§ Entries supplied
----
-- ==== Sys2Proof/Machine/Spool.lean ====
section
/-!
DEFINITION. Machine/Spool.lean: what the Spool instructions share: registers of a skein, the effective mask, issue (R238,
R259), requests and their slots (R266, R267), the Spool cache (R261 to R263), precise faults and halting (R257, R260), barriers
(R253, R254).
A skein's key is 16 × Spool + slot.
-/
namespace Sys2Proof.Machine

def noSkein : Nat → Option Skein := fun _ => none
def Dev.skein (d : Dev) (k : Nat) : Option Skein := SMap.get noSkein d.spl.skeins k
def Dev.setSkein (d : Dev) (k : Nat) (o : Option Skein) : Dev :=
  { d with spl := { d.spl with skeins := SMap.set noSkein d.spl.skeins k o } }

/-- All 32 threads. -/
def allLanes : Nat := 2 ^ 32 - 1
/-- The lanes of a mask, ascending. -/
def lanesOf (m : Nat) : List Nat := (List.range 32).filter (fun l => bitAt m l)
/-- `a` without the bits of `b`. -/
def maskMinus (a b : Nat) : Nat := a &&& (a ^^^ b)

/-! ### Registers -/

def zeroNat : Nat → Nat := fun _ => 0

/-- Scalar register r: value and poison mark. -/
def Skein.sget (s : Skein) (r : Nat) : Nat × Bool :=
  let x := SMap.get zeroNat s.sreg r
  (x % 2 ^ 64, decide (2 ^ 64 ≤ x))
def Skein.sset (s : Skein) (r v : Nat) (p : Bool) : Skein := { s with sreg := SMap.set zeroNat s.sreg r (v % 2 ^ 64 + b2n p * 2 ^ 64) }

/-- Vector register r in a lane; a register numbered VREGS or above reads as zero (R233). -/
def Skein.vget (s : Skein) (r lane : Nat) : Nat × Bool :=
  if s.vregs ≤ r then (0, false)
  else
    let x := SMap.get zeroNat s.vreg (32 * r + lane)
    (x % 2 ^ 32, decide (2 ^ 32 ≤ x))
def Skein.vset (s : Skein) (r lane v : Nat) (p : Bool) : Skein :=
  if s.vregs ≤ r then s else { s with vreg := SMap.set zeroNat s.vreg (32 * r + lane) (v % 2 ^ 32 + b2n p * 2 ^ 32) }

/-- The value of `count` registers from r on, the low register first (R275). -/
def Skein.vval (s : Skein) (r lane : Nat) : Nat → Nat × Bool
  | 0 => (0, false)
  | n + 1 =>
    let (lo, p) := s.vget r lane
    let (hi, q) := s.vval (r + 1) lane n
    (lo + hi * 2 ^ 32, p || q)

/-- Write `count` registers from r on. -/
def Skein.setVal (s : Skein) (r lane : Nat) : Nat → Nat → Bool → Skein
  | 0, _, _ => s
  | n + 1, v, p => (s.vset r lane v p).setVal (r + 1) lane n (v / 2 ^ 32) p

/-- Predicate p: the lanes in which it holds, and its poisoned lanes; p0 is all ones (R231). -/
def Skein.pget (s : Skein) (p : Nat) : Nat × Nat :=
  if p = 0 then (allLanes, 0)
  else
    let x := SMap.get zeroNat s.preg p
    (x % 2 ^ 32, x / 2 ^ 32)

/-- Write a predicate in the lanes of a mask; writes to p0 are ignored. -/
def Skein.pset (s : Skein) (p mask v pz : Nat) : Skein :=
  if p = 0 then s
  else
    let (o, oz) := s.pget p
    let mix (old new : Nat) : Nat := maskMinus old mask + (new &&& mask)
    { s with preg := SMap.set zeroNat s.preg p (mix o v + mix oz pz * 2 ^ 32) }

/-- The lanes in which the guard or condition holds (R278). -/
def Skein.cond (s : Skein) (i : SIns) : Nat :=
  let m := (s.pget i.pg).1
  if i.pn then allLanes - m else m

/-- The effective mask (R278). -/
def Skein.eff (s : Skein) (i : SIns) : Nat := s.active &&& s.cond i

/-- The guard is poisoned in a lane: the result carries the mark (R258, log entry 33). -/
def Skein.guardPoison (s : Skein) (i : SIns) (lane : Nat) : Bool := bitAt (s.pget i.pg).2 lane

/-- Set a sticky bit of SKS. -/
def Skein.stick (s : Skein) (bit : Nat) (v : Bool) : Skein := if v then { s with sks := s.sks ||| 2 ^ bit } else s

/-! ### Registers an instruction names -/

/-- (vector registers, scalar registers) that an instruction reads or writes. -/
def SIns.regs (i : SIns) : List Nat × List Nat :=
  match opSpec i.op with
  | none => ([], [])
  | some s =>
    let span (n c : Nat) : List Nat := (List.range c).map (n + ·)
    let isV (k : RK) : Bool := decide (k = .v ∨ k = .w)
    let vs := (if isV s.d then span i.d (i.dRegs s) else []) ++ (if isV (i.aKind s) then span i.a (i.aRegs s) else [])
      ++ (if isV s.b then span i.b (i.bRegs s) else []) ++ (if isV s.c then span i.c (i.bRegs s) else [])
    let ss := (if s.d = .s then span i.d (i.dRegs s) else []) ++ (if s.a = .s then span (i.a % 32) (if i.op = 0x7B ∨ i.op = 0x7C then 8 else 1) else [])
      ++ (if s.b = .s then [i.b] else []) ++ (if s.fmt = .fm ∨ s.fmt = .fa then [i.sb] else [])
    (vs, ss)

/-- Registers a request will still write. -/
def SReq.dest (q : SReq) : List Nat × List Nat :=
  let span (n c : Nat) : List Nat := (List.range c).map (n + ·)
  match q.kind with
  | .ld | .atom => (span q.ins.d q.ins.dCount, [])
  | .lds => ([], span q.ins.d q.ins.dCount)
  | .pfs | .range _ => ([], [q.ins.d])
  | _ => ([], [])

/-- A register of the instruction has a result pending (R238). -/
def Skein.pending (s : Skein) (i : SIns) : Bool :=
  let (vs, ss) := i.regs
  s.reqs.any (fun q => q.dest.1.any (vs.contains ·) || q.dest.2.any (ss.contains ·))

/-! ### Events and samples -/

/-- Is the sampling buffer of a partition inside its region (R700)? -/
def Dev.inRegion (d : Dev) (p a n : Nat) : Bool := decide (a + n ≤ d.regionSize (.part p))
----
§ Problem to solve
From the first line to the last, write out the listing exactly.

§ Answer section
-- ==== Sys2Proof/Machine/Spool.lean ====
section
/-!
DEFINITION. Machine/Spool.lean: what the Spool instructions share: registers of a skein, the effective mask, issue (R238,
R259), requests and their slots (R266, R267), the Spool cache (R261 to R263), precise faults and halting (R257, R260), barriers
(R253, R254).
A skein's key is 16 × Spool + slot.
-/
namespace Sys2Proof.Machine

def noSkein : Nat → Option Skein := fun _ => none
def Dev.skein (d : Dev) (k : Nat) : Option Skein := SMap.get noSkein d.spl.skeins k
def Dev.setSkein (d : Dev) (k : Nat) (o : Option Skein) : Dev :=
  { d with spl := { d.spl with skeins := SMap.set noSkein d.spl.skeins k o } }

/-- All 32 threads. -/
def allLanes : Nat := 2 ^ 32 - 1
/-- The lanes of a mask, ascending. -/
def lanesOf (m : Nat) : List Nat := (List.range 32).filter (fun l => bitAt m l)
/-- `a` without the bits of `b`. -/
def maskMinus (a b : Nat) : Nat := a &&& (a ^^^ b)

/-! ### Registers -/

def zeroNat : Nat → Nat := fun _ => 0

/-- Scalar register r: value and poison mark. -/
def Skein.sget (s : Skein) (r : Nat) : Nat × Bool :=
  let x := SMap.get zeroNat s.sreg r
  (x % 2 ^ 64, decide (2 ^ 64 ≤ x))
def Skein.sset (s : Skein) (r v : Nat) (p : Bool) : Skein := { s with sreg := SMap.set zeroNat s.sreg r (v % 2 ^ 64 + b2n p * 2 ^ 64) }

/-- Vector register r in a lane; a register numbered VREGS or above reads as zero (R233). -/
def Skein.vget (s : Skein) (r lane : Nat) : Nat × Bool :=
  if s.vregs ≤ r then (0, false)
  else
    let x := SMap.get zeroNat s.vreg (32 * r + lane)
    (x % 2 ^ 32, decide (2 ^ 32 ≤ x))
def Skein.vset (s : Skein) (r lane v : Nat) (p : Bool) : Skein :=
  if s.vregs ≤ r then s else { s with vreg := SMap.set zeroNat s.vreg (32 * r + lane) (v % 2 ^ 32 + b2n p * 2 ^ 32) }

/-- The value of `count` registers from r on, the low register first (R275). -/
def Skein.vval (s : Skein) (r lane : Nat) : Nat → Nat × Bool
  | 0 => (0, false)
  | n + 1 =>
    let (lo, p) := s.vget r lane
    let (hi, q) := s.vval (r + 1) lane n
    (lo + hi * 2 ^ 32, p || q)

/-- Write `count` registers from r on. -/
def Skein.setVal (s : Skein) (r lane : Nat) : Nat → Nat → Bool → Skein
  | 0, _, _ => s
  | n + 1, v, p => (s.vset r lane v p).setVal (r + 1) lane n (v / 2 ^ 32) p

/-- Predicate p: the lanes in which it holds, and its poisoned lanes; p0 is all ones (R231). -/
def Skein.pget (s : Skein) (p : Nat) : Nat × Nat :=
  if p = 0 then (allLanes, 0)
  else
    let x := SMap.get zeroNat s.preg p
    (x % 2 ^ 32, x / 2 ^ 32)

/-- Write a predicate in the lanes of a mask; writes to p0 are ignored. -/
def Skein.pset (s : Skein) (p mask v pz : Nat) : Skein :=
  if p = 0 then s
  else
    let (o, oz) := s.pget p
    let mix (old new : Nat) : Nat := maskMinus old mask + (new &&& mask)
    { s with preg := SMap.set zeroNat s.preg p (mix o v + mix oz pz * 2 ^ 32) }

/-- The lanes in which the guard or condition holds (R278). -/
def Skein.cond (s : Skein) (i : SIns) : Nat :=
  let m := (s.pget i.pg).1
  if i.pn then allLanes - m else m

/-- The effective mask (R278). -/
def Skein.eff (s : Skein) (i : SIns) : Nat := s.active &&& s.cond i

/-- The guard is poisoned in a lane: the result carries the mark (R258, log entry 33). -/
def Skein.guardPoison (s : Skein) (i : SIns) (lane : Nat) : Bool := bitAt (s.pget i.pg).2 lane

/-- Set a sticky bit of SKS. -/
def Skein.stick (s : Skein) (bit : Nat) (v : Bool) : Skein := if v then { s with sks := s.sks ||| 2 ^ bit } else s

/-! ### Registers an instruction names -/

/-- (vector registers, scalar registers) that an instruction reads or writes. -/
def SIns.regs (i : SIns) : List Nat × List Nat :=
  match opSpec i.op with
  | none => ([], [])
  | some s =>
    let span (n c : Nat) : List Nat := (List.range c).map (n + ·)
    let isV (k : RK) : Bool := decide (k = .v ∨ k = .w)
    let vs := (if isV s.d then span i.d (i.dRegs s) else []) ++ (if isV (i.aKind s) then span i.a (i.aRegs s) else [])
      ++ (if isV s.b then span i.b (i.bRegs s) else []) ++ (if isV s.c then span i.c (i.bRegs s) else [])
    let ss := (if s.d = .s then span i.d (i.dRegs s) else []) ++ (if s.a = .s then span (i.a % 32) (if i.op = 0x7B ∨ i.op = 0x7C then 8 else 1) else [])
      ++ (if s.b = .s then [i.b] else []) ++ (if s.fmt = .fm ∨ s.fmt = .fa then [i.sb] else [])
    (vs, ss)

/-- Registers a request will still write. -/
def SReq.dest (q : SReq) : List Nat × List Nat :=
  let span (n c : Nat) : List Nat := (List.range c).map (n + ·)
  match q.kind with
  | .ld | .atom => (span q.ins.d q.ins.dCount, [])
  | .lds => ([], span q.ins.d q.ins.dCount)
  | .pfs | .range _ => ([], [q.ins.d])
  | _ => ([], [])

/-- A register of the instruction has a result pending (R238). -/
def Skein.pending (s : Skein) (i : SIns) : Bool :=
  let (vs, ss) := i.regs
  s.reqs.any (fun q => q.dest.1.any (vs.contains ·) || q.dest.2.any (ss.contains ·))

/-! ### Events and samples -/

/-- Is the sampling buffer of a partition inside its region (R700)? -/
def Dev.inRegion (d : Dev) (p a n : Nat) : Bool := decide (a + n ≤ d.regionSize (.part p))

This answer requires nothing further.